In the Daytime Emmy winner’s absence from the royal nuptials, Charles walked Meghan down the aisle. During her bombshell CBS tell-all interview, the philanthropist addressed her falling out with Thomas.
“I grieve a lot,” she said in the March 2021 broadcast. “I mean, I’ve lost my father. I lost a baby. I nearly lost my name. I mean, there’s the loss of identity. But I’m still standing, and my hope for people in the takeaway from this is to know that there’s another side.”
Harry, for his part, has also been through ups and downs with his father, claiming in the same CBS interview that he felt “let down” by Charles’ response to the pair’s royal exit. “I will always love him,” Harry said at the time. “There’s a lot of hurt that’s happened.

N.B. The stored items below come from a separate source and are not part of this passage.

/-- V12: RDREG 0x3F with in bytes FF, 80: the first is ignored, no sign extension. -/
theorem test_rdreg : nextIs (exec (.rdreg 0x3F#7) (idle [0xFF#8, 0x80#8])) (fun t =>
    t.ret == .byte 0x80#8 && t.t2 == [.read 0x3F#7 0x80#8] && t.t0.length == 104 &&
      t.t1 == [.assert, .xfer 0x3F#8 0xFF#8, .delay .tRdAddrData, .xfer 0x00#8 0x80#8, .deassert, .delay .tInterTxn])
    = true := by decide +kernel

/-- V11 by the named row: RD_PRODUCT_ID reads 0x33. -/
theorem test_rd_product_id : nextIs (exec .rdProductId (idle [0x00#8, 0x33#8])) (fun t =>
    t.ret == .byte 0x33#8 && t.t2 == [.read 0x00#7 0x33#8]) = true := by decide +kernel

/-- R98: the order of the two bytes of WR_LASER_CTRL, high nibble 0xB. -/
theorem test_wr_laser_ctrl : nextIs (exec (.wrLaserCtrl 0xB#4) (idle [0#8, 0#8])) (fun t =>
    t.t2 == [.write 0x20#7 0xB0#8]) = true := by decide +kernel

/-- V4 by the named row: SEL_CYCLE has no clock event. -/
theorem test_sel_cycle : nextIs (exec .selCycle (idle [])) (fun t =>
    t.t2 == [.selCycle] && t.t1 == [.assert, .deassert] && t.t0.length == 6) = true := by decide +kernel

/-! ### Firmware loader -/

/-- V20: UPLOAD with the image 11 22. -/
theorem test_upload : nextIs (exec .upload (idleOf (withFw [0x11#8, 0x22#8]) [0#8, 0#8, 0#8, 0#8, 0#8])) (fun t =>
    t.t1 == [.assert, .xfer 0x93#8 0#8, .delay .tWrPhase, .xfer 0x18#8 0#8, .deassert, .delay .tInterTxn,
      .delay .tLoadSettle, .assert, .xfer 0xE2#8 0#8, .delay .tBurstByte, .xfer 0x11#8 0#8, .delay .tBurstByte,
      .xfer 0x22#8 0#8, .delay .tBurstByte, .deassert] &&
    t.t2 == [.write 0x13#7 0x18#8, .wait .tLoadSettle, .burst 0x62#7 [0x11#8, 0x22#8]] && t.t0.length == 258 &&
      t.fwidx == 2 && t.sel == some true) = true := by decide +kernel

/-- V21: UPLOAD with the empty image. -/
theorem test_upload_empty : nextIs (exec .upload (idle [0#8, 0#8, 0#8])) (fun t =>
    t.t1.length == 11 && t.t0.length == 160 && t.fwidx == 0 &&
      t.t2 == [.write 0x13#7 0x18#8, .wait .tLoadSettle, .burst 0x62#7 []]) = true := by decide +kernel

/-- V22, first row: lo EF, hi BE verifies. -/
theorem test_verify : nextIs (exec .verify (idle [0#8, 0#8, 0#8, 0xEF#8, 0#8, 0xBE#8])) (fun t =>
    t.ret == .verified true && t.t1.length == 19 &&
      t.t2 == [.write 0x13#7 0x15#8, .wait .tVerifySettle, .read 0x25#7 0xEF#8, .read 0x26#7 0xBE#8]) = true := by
  decide +kernel

/-- V22, fourth row: the bytes swapped do not verify. -/
theorem test_verify_swapped : nextIs (exec .verify (idle [0#8, 0#8, 0#8, 0xBE#8, 0#8, 0xEF#8])) (fun t =>
    t.ret == .verified false && t.hCodeLo == 0xBE#8 && t.hCodeHi == 0xEF#8) = true := by decide +kernel

/-! ### Initialization state machine -/

/-- R161: the first step from reset, whatever the samples are. -/
theorem test_st_reset : nextIs (step State.reset) (fun t =>
    t.dstate == .powerUp && t.t2 == [.init, .selCycle, .write 0x3A#7 0x5A#8] && t.t0.length == 114) = true := by
  decide +kernel

/-- R163: ST_DRAIN stores nothing. -/
theorem test_st_drain : nextIs (exec .stDrain (idleIn .drain
      [0#8, 0x20#8, 0#8, 0xDE#8, 0#8, 0xAD#8, 0#8, 0xBE#8, 0#8, 0xEF#8])) (fun t =>
    t.dstate == .firmwareUpload && t.hStatus == 0#8 && t.hDxl == 0#8 &&
      t.t2 == [.read 0x02#7 0x20#8, .read 0x03#7 0xDE#8, .read 0x04#7 0xAD#8, .read 0x05#7 0xBE#8, .read 0x06#7 0xEF#8])
    = true := by decide +kernel

/-- V30: the product id 0x33 passes, 0x32 fails with its byte. -/
theorem test_st_pidcheck :
    nextIs (exec .stPidcheck (idleIn .productIdCheck [0#8, 0x33#8])) (fun t =>
      t.dstate == .inverseIdCheck && t.hPid == 0x33#8 && t.out == []) = true ∧
    nextIs (exec .stPidcheck (idleIn .productIdCheck [0#8, 0x32#8])) (fun t =>
      t.dstate == .failed .productIdMismatch && t.failinfo == some [0x32#8] &&
        t.out == [.initFailed .productIdMismatch [0x32#8]]) = true := by decide +kernel

/-- V31: with H_PID 0x33, 0xCC passes and 0xCD fails. -/
theorem test_st_ipidcheck :
    nextIs (exec .stIpidcheck { idleIn .inverseIdCheck [0#8, 0xCC#8] with hPid := 0x33#8 }) (fun t =>
      t.dstate == .integrityCheck) = true ∧
    nextIs (exec .stIpidcheck { idleIn .inverseIdCheck [0#8, 0xCD#8] with hPid := 0x33#8 }) (fun t =>
      t.dstate == .failed .inverseIdMismatch && t.failinfo == some [0xCD#8]) = true := by decide +kernel

/-- R167: lo 00, hi 00 fails with both bytes, low first. -/
theorem test_st_integrity : nextIs (exec .stIntegrity (idleIn .integrityCheck [0#8, 0#8, 0#8, 0x01#8, 0#8, 0x02#8]))
    (fun t => t.dstate == .failed .integrityMismatch &&
      t.out == [.initFailed .integrityMismatch [0x01#8, 0x02#8]]) = true := by decide +kernel

/-- V32: read B5, write B0; read 0F, write 00. -/
theorem test_st_lasercfg :
    nextIs (exec .stLasercfg (idleIn .laserConfig [0#8, 0xB5#8, 0#8, 0#8])) (fun t =>
      t.dstate == .ready && t.t2 == [.read 0x20#7 0xB5#8, .write 0x20#7 0xB0#8]) = true ∧
    nextIs (exec .stLasercfg (idleIn .laserConfig [0#8, 0x0F#8, 0#8, 0#8])) (fun t =>
      t.t2 == [.read 0x20#7 0x0F#8, .write 0x20#7 0x00#8]) = true := by decide +kernel

/-- R170: the dump comes first, once, and its first report is the product id. -/
theorem test_st_ready : nextIs (exec .stReady (idleIn .ready [0#8, 0x33#8])) (fun t =>
    t.dumped && t.seqpos == 1 && t.t2.length == 9 && t.out.take 1 == [.regDump .productId 0x33#8]) = true := by
  decide +kernel

/-- R171, V46: a failed block consumes the event and sends nothing. -/
theorem test_st_failed : nextIs (exec .stFailed { idleIn (.failed .integrityMismatch) [] with pend := true }) (fun t =>
    !t.pend && t.t0 == [] && t.out == []) = true := by decide +kernel

/-! ### Motion decoder -/

/-- V47: TESTCLR returns the bit and clears it. -/
theorem test_testclr :
    nextIs (exec .testclr { idle [] with pend := true }) (fun t => t.ret == .bit true && !t.pend) = true ∧
    nextIs (exec .testclr (idle [])) (fun t => t.ret == .bit false && !t.pend) = true := by decide +kernel

/-- V40: default masks. -/
theorem test_status_decode :
    nextIs (exec (.statusDecode 0xA0#8) (idle [])) (fun t => t.ret == .flags true false true) = true ∧
    nextIs (exec (.statusDecode 0x80#8) (idle [])) (fun t => t.ret == .flags true false false) = true ∧
    nextIs (exec (.statusDecode 0x60#8) (idle [])) (fun t => t.ret == .flags false true true) = true := by decide +kernel

/-- V48: other masks. -/
theorem test_status_decode_masks : nextIs (exec (.statusDecode 0x05#8) (idleOf { Params.defaults with
      maskMot := 0x01#8, maskFault := 0x02#8, maskLpValid := 0x04#8 } [])) (fun t => t.ret == .flags true false true)
    = true := by decide +kernel

/-- V41: corners of DELTA16. -/
theorem test_delta16 :
    delta16 0xFF#8 0x00#8 = 0x00FF#16 ∧ toInt16 (delta16 0x34#8 0x12#8) = 4660 ∧
    toInt16 (delta16 0xFF#8 0x7F#8) = 32767 ∧ toInt16 (delta16 0x00#8 0x80#8) = -32768 ∧
    toInt16 (delta16 0xFF#8 0xFF#8) = -1 := by decide +kernel

/-- V44: status A0 and the four delta bytes. -/
theorem test_poll_sample : nextIs (exec .poll (looping
      [0#8, 0xA0#8, 0#8, 0x34#8, 0#8, 0x12#8, 0#8, 0xFF#8, 0#8, 0xFF#8])) (fun t =>
    t.out == [.motionSample 4660 (-1)] && t.dx == 0x1234#16 && t.dy == 0xFFFF#16 && t.t0.length == 520 &&
      t.t1.length == 30) = true := by decide +kernel

/-- V42: status 80 is a fault although it reports motion; no delta register is read. -/
theorem test_poll_fault : nextIs (exec .poll (looping [0#8, 0x80#8])) (fun t =>
    t.out == [.motionFault 0x80#8] && t.t2 == [.read 0x02#7 0x80#8] && t.hDxl == 0#8 && t.dstate == .ready) = true := by
  decide +kernel

/-! ### The machine -/

/-- V47: two edges before one TESTCLR are one pending event; a rising edge is none under the default MOT_EDGE. -/
theorem test_events_merge :
    (State.eventMove (State.eventMove { idle [] with edges := [some .falling, some .falling] })).pend = true ∧
    (State.eventMove { idle [] with edges := [some .rising] }).pend = false := by decide +kernel

/-- A placed word is what the next step runs: V11 by RDREG's id with operand bytes of zero. -/
theorem test_with_fetch_word : nextIs (step { State.reset.withFetchWord 8 6 with din := feed [0x00#8, 0x33#8] }) (fun t =>
    t.ret == .byte 0x33#8 && t.bench == [] && t.t2 == [.read 0x00#7 0x33#8]) = true := by decide +kernel

/-- A bad parameter assignment is refused (R9). -/
theorem test_bad_parameters : refusedWith (step (State.resetWith { Params.defaults with maskMot := 0x00#8 })) .parameters
    = true := by decide +kernel

/-! ### Witnesses: states that meet the hypotheses of the statements, clause by clause -/

/-- Hypothesis "idle lines": the frames, UPLOAD, VERIFY, DUMP and the first clause of SelectEdgesMoveSelWithDelays. -/
theorem witness_idle : (idle []).Idle ∧ (idleOf (withFw [0x11#8, 0x22#8]) []).Idle := by decide +kernel

/-- Hypothesis "selected lines": XFER and SEL_DEASSERT. -/
theorem witness_selected : (selected []).Selected := by decide +kernel

/-- MisusedBusPrimitivesAreRefused, its clauses in order. -/
theorem witness_misused :
    State.reset.linesCfg = false ∧ ((selected []).linesCfg = true ∧ (selected []).sel ≠ some true) ∧
    ((idle []).linesCfg = true ∧ (idle []).sel ≠ some false) ∧
    (({ idle [] with clk := some true }).clk ≠ some false ∧ ({ idle [] with clk := some true }).sel = some true) ∧
    (({ selected [] with clk := none }).clk ≠ some false ∧ ({ selected [] with clk := none }).sel = some false) := by
  decide +kernel

/-- DelayLogsItsParameter, both clauses. -/
theorem witness_delay : (selected []).sel = some false ∧ State.reset.sel ≠ some false ∧
    (afterAccess [.assert, .xfer 0x80#8 0#8, .delay .tWrPhase, .xfer 0#8 0#8, .deassert]).JustClosedAccess ∧
    (afterAccess [.assert, .xfer 0x00#8 0#8, .delay .tRdAddrData, .xfer 0#8 0#8, .deassert]).JustClosedAccess ∧
    ¬ (DelayName.tPowerUp = .tInterTxn ∧ State.reset.JustClosedAccess) :=
  ⟨by decide +kernel, by decide +kernel, ⟨[], _, _, _, _, .inl ⟨rfl, by decide +kernel⟩⟩,
    ⟨[], _, _, _, _, .inr ⟨rfl, by decide +kernel⟩⟩, fun h => by cases h.1⟩

/-- A T_INTER_TXN right after a frame of no format is a Wait, though an earlier frame was a write (R40). -/
theorem test_wait_after_no_format :
    nextIs (exec (.delay .tInterTxn) { afterAccess [.assert, .xfer 0#8 0#8, .deassert] with t2 := [.write 0#7 0#8] })
      (fun t => t.t2 == [.write 0#7 0#8, .wait .tInterTxn]) = true := by decide +kernel

/-- BusPrimitivesTouchOnlyTheBus: each of the five answers a next state somewhere. -/
theorem witness_bus_primitives :
    nextIs (exec .init State.reset) (fun _ => true) = true ∧ nextIs (exec .selAssert (idle [])) (fun _ => true) = true ∧
    nextIs (exec .selDeassert (selected [])) (fun _ => true) = true ∧
    nextIs (exec (.xfer 0xFF#8) (selected [])) (fun _ => true) = true ∧
    nextIs (exec (.delay .tSelPreA) State.reset) (fun _ => true) = true := by decide +kernel

/-- ReadFrameTrace, the last clause: the data byte is the dummy byte. -/
theorem witness_dummy_byte : (0x00#8 : Byte) = (idle []).cfg.dummyByte := by decide +kernel

/-- NamedReadFramesAreReads: a pair of the list. -/
theorem witness_named_read : (Instr.rdConfigD, (0x2F#7 : Addr)) ∈ namedReads (idle []).cfg ∧
    (idle []).MayRead 0x2F#7 ∧ (idle []).MayRead 0x03#7 ∧
    ({ idle [] with t2 := [.read 0x03#7 0#8] }).MayRead 0x04#7 := by decide +kernel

I will continue to make it one of my priorities to heal that relationship.”
Two months later, the former military pilot put the future king on blast during an appearance on the “Armchair Expert” podcast. “Isn’t life about breaking the cycle?” he said, explaining how he hopes to parent his children — Archie, 3, and Lilibet, 14 months — differently than how Charles raised him. “There’s no blame. I don’t think anyone should be pointing the finger and blaming anyone. Certainly, when it comes to parenting, if I’ve experienced some form of pain and suffering because of the pain and suffering that perhaps my father or parents suffered. I’m gonna make sure I break that cycle so that I don’t pass it on.”
At the time, a source exclusively told Us Weekly that Charles felt “tortured” by his son’s jabs. “The general consensus within the royal family is to ignore Harry’s behavior to avoid fanning the flames, but Charles is finding it hard to hold back,” the insider added. “He really wants to defend himself.”